• Brief
With the records below as input, work out how many lines include the word "highest". Give only the number.

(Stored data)
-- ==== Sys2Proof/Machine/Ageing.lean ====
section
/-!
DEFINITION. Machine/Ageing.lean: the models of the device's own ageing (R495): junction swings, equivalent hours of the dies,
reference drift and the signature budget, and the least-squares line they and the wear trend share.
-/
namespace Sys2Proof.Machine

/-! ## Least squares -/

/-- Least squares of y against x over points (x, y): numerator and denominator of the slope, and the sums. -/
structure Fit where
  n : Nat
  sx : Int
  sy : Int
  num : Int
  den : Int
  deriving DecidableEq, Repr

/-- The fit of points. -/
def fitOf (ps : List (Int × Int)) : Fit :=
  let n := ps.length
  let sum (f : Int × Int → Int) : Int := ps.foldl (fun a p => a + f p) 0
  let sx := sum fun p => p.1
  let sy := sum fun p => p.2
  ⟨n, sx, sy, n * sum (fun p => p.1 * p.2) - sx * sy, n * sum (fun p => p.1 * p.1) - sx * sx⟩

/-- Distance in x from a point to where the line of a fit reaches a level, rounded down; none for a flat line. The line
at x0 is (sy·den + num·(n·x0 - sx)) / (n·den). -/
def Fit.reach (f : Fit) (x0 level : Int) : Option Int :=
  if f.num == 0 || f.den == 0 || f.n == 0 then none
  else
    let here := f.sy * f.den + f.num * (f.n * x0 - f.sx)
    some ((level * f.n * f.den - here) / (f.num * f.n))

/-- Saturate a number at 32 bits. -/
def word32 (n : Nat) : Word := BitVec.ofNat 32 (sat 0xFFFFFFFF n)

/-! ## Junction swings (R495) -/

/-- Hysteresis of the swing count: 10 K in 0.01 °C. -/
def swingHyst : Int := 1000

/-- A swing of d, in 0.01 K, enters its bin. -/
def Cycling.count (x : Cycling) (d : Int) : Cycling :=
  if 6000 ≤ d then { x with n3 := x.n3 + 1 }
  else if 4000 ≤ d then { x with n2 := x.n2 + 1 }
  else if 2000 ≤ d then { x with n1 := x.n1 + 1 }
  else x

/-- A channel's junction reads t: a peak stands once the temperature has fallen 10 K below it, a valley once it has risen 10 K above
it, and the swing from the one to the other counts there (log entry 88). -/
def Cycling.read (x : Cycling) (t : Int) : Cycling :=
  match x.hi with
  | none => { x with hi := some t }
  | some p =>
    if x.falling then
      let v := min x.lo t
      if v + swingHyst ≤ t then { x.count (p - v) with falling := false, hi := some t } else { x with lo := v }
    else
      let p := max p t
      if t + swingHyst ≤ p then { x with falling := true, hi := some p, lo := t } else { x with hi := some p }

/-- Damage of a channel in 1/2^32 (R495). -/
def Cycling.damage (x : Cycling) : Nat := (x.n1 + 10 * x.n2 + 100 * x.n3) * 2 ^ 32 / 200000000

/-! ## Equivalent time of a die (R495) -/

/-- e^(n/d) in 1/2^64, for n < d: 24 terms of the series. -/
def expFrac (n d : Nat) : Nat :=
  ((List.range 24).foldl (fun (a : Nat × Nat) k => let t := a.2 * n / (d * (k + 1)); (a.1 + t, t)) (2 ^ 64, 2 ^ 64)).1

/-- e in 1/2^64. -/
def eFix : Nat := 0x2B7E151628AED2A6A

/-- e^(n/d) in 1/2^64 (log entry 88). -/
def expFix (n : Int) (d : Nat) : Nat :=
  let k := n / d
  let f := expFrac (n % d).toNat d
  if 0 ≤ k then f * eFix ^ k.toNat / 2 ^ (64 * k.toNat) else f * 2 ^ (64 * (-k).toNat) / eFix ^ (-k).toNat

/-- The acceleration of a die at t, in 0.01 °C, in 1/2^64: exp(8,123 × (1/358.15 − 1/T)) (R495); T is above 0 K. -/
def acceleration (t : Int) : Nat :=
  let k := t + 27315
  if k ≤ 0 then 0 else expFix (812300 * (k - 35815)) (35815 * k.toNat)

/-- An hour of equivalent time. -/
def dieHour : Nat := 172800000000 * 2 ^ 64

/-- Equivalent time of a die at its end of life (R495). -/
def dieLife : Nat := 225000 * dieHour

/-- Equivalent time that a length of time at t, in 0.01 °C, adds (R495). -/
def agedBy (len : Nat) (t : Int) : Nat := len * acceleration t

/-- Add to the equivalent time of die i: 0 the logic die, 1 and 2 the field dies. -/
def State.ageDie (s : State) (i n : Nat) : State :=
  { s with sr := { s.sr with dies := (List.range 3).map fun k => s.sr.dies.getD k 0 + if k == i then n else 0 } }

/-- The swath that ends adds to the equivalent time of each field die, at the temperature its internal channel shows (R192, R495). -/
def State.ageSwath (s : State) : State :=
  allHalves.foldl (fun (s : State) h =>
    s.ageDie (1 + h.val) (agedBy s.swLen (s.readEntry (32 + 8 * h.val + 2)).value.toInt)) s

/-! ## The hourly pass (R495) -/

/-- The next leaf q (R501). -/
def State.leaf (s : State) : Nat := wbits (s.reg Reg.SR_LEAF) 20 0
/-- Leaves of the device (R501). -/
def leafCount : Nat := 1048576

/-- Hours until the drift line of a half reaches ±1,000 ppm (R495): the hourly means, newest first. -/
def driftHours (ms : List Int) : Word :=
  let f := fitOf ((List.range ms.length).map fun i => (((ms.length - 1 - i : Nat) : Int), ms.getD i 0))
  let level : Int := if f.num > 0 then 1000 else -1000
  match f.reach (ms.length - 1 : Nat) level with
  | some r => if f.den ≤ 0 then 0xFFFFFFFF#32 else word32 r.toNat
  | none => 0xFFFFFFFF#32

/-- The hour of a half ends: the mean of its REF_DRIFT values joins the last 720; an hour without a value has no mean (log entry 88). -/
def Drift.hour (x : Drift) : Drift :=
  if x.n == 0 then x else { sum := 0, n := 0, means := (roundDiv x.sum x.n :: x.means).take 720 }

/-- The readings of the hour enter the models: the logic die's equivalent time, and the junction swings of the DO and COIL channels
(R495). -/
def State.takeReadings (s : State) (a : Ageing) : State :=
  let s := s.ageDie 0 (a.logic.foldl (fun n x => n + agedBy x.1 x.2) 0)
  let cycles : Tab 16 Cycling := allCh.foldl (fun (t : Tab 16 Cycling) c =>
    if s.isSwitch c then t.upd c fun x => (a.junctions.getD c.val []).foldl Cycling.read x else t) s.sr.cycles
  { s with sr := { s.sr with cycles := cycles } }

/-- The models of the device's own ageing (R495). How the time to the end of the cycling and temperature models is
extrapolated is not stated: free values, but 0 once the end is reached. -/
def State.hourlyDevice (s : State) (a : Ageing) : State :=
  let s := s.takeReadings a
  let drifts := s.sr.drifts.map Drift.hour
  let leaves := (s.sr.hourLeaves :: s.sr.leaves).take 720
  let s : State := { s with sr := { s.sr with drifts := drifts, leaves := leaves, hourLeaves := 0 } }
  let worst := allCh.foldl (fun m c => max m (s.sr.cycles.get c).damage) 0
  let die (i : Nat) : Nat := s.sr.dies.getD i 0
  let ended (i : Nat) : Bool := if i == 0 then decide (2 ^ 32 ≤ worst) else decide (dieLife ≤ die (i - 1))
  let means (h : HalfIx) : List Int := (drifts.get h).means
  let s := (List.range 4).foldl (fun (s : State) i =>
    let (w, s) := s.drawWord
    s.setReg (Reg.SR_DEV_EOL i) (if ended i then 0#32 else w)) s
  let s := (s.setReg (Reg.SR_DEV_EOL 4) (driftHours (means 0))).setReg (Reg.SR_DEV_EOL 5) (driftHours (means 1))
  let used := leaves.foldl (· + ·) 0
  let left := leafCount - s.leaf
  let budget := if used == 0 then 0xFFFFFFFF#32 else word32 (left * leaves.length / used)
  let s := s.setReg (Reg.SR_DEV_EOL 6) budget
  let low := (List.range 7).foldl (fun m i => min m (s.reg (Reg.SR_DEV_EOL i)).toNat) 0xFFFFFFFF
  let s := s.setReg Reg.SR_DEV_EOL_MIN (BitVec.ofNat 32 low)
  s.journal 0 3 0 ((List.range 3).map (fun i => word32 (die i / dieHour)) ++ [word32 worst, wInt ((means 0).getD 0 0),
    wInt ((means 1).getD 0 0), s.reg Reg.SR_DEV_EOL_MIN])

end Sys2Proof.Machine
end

==

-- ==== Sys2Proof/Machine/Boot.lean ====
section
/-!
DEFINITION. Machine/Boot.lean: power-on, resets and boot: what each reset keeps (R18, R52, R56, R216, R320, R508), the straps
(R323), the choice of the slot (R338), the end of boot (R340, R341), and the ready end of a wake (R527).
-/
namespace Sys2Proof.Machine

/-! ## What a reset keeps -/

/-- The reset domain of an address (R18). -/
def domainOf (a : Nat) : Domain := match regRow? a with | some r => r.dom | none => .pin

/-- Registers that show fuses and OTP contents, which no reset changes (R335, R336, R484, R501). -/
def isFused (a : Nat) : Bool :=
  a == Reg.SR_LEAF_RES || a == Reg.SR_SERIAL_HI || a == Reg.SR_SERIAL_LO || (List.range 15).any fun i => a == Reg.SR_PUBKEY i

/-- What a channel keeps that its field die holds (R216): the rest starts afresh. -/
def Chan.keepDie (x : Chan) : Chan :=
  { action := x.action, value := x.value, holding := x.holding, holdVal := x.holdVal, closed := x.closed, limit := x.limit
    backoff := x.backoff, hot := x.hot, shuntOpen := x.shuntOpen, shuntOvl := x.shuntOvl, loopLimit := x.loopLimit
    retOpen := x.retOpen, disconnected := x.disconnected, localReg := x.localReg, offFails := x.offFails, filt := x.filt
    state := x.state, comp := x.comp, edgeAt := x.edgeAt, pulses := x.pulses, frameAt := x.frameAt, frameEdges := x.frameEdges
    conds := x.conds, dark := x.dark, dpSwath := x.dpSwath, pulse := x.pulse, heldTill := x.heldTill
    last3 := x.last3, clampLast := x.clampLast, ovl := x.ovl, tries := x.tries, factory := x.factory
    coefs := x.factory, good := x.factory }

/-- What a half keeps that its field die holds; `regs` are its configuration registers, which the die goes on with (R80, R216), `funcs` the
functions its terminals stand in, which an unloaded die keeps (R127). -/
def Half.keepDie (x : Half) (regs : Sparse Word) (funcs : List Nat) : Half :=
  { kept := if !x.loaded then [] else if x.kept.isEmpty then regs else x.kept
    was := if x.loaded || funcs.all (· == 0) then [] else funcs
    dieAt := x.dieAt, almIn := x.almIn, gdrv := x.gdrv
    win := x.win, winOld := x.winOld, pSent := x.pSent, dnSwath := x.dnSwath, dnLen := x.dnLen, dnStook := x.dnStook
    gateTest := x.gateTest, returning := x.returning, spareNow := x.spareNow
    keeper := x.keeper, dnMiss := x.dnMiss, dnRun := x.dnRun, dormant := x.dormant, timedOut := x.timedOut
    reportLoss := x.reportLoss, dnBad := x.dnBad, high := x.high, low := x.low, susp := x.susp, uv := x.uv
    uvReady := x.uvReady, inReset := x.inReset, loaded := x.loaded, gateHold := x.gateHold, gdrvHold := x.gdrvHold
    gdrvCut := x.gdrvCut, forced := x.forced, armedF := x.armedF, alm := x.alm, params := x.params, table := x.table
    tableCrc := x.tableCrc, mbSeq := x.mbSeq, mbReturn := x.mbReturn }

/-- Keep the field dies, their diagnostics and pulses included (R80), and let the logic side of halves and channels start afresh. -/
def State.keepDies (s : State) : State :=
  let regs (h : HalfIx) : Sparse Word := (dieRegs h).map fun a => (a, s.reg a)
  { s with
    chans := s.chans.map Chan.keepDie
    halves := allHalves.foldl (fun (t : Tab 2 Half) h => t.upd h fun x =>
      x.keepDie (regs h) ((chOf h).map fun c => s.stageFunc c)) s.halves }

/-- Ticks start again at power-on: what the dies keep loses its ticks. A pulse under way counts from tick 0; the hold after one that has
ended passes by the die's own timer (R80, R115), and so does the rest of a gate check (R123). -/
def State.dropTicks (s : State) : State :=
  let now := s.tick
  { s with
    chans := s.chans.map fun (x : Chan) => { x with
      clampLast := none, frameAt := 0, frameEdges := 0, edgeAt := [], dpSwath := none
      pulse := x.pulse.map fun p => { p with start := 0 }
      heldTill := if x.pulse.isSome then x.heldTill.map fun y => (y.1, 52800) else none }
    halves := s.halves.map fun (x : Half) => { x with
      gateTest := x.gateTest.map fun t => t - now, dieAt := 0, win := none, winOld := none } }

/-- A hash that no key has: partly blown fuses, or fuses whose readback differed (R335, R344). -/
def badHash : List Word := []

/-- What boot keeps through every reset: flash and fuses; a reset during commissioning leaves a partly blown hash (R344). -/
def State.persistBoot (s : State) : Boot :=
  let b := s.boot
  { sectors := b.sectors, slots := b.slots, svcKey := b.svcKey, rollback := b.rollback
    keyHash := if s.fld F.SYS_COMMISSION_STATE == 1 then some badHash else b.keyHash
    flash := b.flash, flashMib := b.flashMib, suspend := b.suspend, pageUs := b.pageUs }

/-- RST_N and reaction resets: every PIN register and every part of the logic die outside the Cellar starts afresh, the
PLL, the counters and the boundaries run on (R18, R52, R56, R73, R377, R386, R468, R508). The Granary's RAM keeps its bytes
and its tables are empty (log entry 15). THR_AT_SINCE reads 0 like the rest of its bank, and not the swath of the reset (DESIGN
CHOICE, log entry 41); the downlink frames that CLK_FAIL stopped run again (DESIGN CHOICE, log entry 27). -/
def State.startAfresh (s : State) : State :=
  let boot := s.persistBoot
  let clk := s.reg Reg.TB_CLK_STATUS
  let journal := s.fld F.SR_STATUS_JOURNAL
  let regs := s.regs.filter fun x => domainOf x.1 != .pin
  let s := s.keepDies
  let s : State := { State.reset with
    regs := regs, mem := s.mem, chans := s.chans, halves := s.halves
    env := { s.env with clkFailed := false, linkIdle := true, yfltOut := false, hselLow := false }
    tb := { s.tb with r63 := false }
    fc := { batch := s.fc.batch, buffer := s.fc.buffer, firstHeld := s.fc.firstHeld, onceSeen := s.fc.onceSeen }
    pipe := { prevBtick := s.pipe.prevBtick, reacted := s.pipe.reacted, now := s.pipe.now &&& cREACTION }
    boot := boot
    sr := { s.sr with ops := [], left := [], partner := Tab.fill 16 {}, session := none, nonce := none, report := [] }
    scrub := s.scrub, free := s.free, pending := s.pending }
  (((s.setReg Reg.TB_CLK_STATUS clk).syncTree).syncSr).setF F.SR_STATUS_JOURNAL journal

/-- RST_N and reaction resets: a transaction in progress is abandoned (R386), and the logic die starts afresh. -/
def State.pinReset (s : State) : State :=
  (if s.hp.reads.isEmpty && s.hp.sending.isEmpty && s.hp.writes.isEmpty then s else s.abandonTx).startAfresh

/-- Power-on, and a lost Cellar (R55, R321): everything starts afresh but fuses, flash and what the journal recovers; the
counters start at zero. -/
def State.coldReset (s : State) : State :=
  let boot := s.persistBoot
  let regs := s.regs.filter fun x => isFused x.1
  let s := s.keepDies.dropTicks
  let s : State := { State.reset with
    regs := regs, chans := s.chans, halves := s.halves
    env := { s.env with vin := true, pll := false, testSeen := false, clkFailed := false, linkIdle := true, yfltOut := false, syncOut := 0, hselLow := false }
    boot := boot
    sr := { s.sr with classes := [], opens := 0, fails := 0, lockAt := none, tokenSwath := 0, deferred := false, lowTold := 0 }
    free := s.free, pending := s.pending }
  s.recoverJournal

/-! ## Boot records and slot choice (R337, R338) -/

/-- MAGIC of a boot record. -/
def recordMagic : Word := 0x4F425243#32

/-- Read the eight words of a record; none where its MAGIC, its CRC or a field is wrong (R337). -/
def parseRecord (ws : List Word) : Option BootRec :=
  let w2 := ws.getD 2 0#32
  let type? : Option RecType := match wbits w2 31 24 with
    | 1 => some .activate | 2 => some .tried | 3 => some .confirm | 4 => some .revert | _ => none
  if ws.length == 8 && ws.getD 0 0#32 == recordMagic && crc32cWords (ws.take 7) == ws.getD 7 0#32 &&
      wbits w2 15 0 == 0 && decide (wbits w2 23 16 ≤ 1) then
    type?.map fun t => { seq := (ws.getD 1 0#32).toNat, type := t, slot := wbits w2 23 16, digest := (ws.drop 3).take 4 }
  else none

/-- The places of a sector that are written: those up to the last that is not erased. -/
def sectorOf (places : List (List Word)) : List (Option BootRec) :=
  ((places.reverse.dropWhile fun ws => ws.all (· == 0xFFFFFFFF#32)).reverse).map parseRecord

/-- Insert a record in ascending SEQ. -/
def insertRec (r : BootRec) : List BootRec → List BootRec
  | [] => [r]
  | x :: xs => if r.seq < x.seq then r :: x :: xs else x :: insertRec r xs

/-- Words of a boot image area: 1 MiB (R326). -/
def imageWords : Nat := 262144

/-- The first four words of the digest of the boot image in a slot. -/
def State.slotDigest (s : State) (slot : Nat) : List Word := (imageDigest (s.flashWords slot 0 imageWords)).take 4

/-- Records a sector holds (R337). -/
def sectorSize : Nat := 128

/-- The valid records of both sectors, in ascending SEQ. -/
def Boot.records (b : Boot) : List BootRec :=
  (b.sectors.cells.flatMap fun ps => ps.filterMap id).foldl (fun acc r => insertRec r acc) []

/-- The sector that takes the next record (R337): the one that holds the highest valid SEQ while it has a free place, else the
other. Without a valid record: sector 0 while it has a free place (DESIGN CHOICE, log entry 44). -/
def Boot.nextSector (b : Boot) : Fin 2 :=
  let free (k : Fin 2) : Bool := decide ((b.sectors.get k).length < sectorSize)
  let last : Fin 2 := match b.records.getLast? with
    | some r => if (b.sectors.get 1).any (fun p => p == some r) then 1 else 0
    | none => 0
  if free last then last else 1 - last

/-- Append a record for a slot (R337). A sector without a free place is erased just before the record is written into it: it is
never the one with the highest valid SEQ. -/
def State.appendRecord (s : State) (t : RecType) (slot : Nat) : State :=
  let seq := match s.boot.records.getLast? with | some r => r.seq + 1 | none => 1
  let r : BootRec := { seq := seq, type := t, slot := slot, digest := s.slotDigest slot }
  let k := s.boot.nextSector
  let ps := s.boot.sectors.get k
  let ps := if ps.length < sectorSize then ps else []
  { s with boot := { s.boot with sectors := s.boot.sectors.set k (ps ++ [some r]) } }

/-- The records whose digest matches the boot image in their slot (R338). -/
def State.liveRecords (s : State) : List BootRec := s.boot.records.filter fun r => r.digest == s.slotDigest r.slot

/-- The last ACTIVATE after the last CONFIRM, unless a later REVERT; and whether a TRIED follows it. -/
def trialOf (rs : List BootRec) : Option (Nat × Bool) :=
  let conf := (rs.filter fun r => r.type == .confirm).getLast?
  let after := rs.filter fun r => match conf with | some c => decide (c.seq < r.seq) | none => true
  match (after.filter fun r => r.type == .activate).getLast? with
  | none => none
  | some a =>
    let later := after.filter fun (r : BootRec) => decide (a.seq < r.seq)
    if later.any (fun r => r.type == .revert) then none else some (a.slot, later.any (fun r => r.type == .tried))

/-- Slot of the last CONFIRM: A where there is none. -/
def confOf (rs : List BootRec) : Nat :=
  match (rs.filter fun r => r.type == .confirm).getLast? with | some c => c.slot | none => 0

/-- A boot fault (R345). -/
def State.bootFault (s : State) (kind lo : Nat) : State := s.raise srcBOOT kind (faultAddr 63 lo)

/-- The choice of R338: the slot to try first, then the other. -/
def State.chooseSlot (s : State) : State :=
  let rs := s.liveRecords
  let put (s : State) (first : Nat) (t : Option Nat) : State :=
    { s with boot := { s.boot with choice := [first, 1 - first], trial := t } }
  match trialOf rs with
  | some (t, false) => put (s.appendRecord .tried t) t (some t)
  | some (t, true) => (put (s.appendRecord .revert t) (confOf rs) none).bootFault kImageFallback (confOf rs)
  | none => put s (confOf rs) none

• Response
2